### [PROBLEM DESCRIPTION]
Copy each line from the data that has the word "DriverLevel" in it.

>>>>>

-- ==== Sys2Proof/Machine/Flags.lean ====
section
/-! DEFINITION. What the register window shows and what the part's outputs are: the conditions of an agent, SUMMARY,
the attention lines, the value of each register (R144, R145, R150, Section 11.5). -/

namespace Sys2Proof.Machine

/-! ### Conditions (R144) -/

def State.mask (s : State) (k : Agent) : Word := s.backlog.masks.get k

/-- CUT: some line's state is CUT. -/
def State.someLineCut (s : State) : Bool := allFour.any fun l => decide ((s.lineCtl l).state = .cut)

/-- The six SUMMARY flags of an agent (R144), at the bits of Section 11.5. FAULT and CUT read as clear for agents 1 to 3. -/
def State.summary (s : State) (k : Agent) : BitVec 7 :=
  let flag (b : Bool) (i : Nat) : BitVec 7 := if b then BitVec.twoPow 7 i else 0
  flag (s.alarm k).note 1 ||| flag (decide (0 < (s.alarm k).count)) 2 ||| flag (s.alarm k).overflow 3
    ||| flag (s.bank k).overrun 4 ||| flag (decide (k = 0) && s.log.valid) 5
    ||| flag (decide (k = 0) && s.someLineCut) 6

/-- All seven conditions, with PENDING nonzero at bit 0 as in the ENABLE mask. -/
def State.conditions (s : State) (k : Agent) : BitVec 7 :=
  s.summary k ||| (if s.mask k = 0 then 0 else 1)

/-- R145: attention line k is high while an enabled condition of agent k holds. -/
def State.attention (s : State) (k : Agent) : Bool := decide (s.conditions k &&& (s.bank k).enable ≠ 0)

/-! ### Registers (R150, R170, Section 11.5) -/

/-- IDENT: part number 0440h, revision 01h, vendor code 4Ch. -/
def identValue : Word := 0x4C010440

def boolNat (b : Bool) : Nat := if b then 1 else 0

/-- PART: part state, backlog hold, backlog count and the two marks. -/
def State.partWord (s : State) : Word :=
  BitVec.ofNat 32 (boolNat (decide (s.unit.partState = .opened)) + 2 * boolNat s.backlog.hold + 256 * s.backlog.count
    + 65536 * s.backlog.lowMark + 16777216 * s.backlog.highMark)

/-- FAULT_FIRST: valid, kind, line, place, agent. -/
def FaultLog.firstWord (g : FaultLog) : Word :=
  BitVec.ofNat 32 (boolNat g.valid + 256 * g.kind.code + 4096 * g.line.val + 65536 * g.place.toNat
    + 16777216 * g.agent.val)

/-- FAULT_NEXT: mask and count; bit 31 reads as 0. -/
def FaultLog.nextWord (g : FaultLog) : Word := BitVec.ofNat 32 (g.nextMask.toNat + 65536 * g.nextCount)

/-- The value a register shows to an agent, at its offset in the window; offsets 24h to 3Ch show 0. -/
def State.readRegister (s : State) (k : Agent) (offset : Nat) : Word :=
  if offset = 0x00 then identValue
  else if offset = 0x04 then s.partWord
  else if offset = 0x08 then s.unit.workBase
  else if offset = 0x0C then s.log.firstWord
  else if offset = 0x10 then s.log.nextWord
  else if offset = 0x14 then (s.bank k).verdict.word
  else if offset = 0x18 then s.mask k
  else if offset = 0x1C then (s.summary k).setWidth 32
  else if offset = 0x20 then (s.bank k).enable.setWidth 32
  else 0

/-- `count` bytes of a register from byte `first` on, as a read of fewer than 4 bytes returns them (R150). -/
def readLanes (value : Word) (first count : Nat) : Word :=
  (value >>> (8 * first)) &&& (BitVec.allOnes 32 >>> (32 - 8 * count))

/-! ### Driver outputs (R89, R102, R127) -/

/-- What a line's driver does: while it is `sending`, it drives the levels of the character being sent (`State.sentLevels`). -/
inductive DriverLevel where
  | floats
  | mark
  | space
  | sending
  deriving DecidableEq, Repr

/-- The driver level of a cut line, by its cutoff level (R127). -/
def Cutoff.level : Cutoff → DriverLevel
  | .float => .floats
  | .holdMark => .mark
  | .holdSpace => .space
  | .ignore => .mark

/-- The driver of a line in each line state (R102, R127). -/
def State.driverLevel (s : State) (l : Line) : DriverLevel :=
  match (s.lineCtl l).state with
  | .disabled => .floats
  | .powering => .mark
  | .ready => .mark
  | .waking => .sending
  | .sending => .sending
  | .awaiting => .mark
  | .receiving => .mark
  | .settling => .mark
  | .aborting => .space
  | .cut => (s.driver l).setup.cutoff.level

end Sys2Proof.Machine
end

<<<<<

### [SOLUTION TO THIS EXERCISE]
inductive DriverLevel where
def Cutoff.level : Cutoff → DriverLevel
def State.driverLevel (s : State) (l : Line) : DriverLevel :=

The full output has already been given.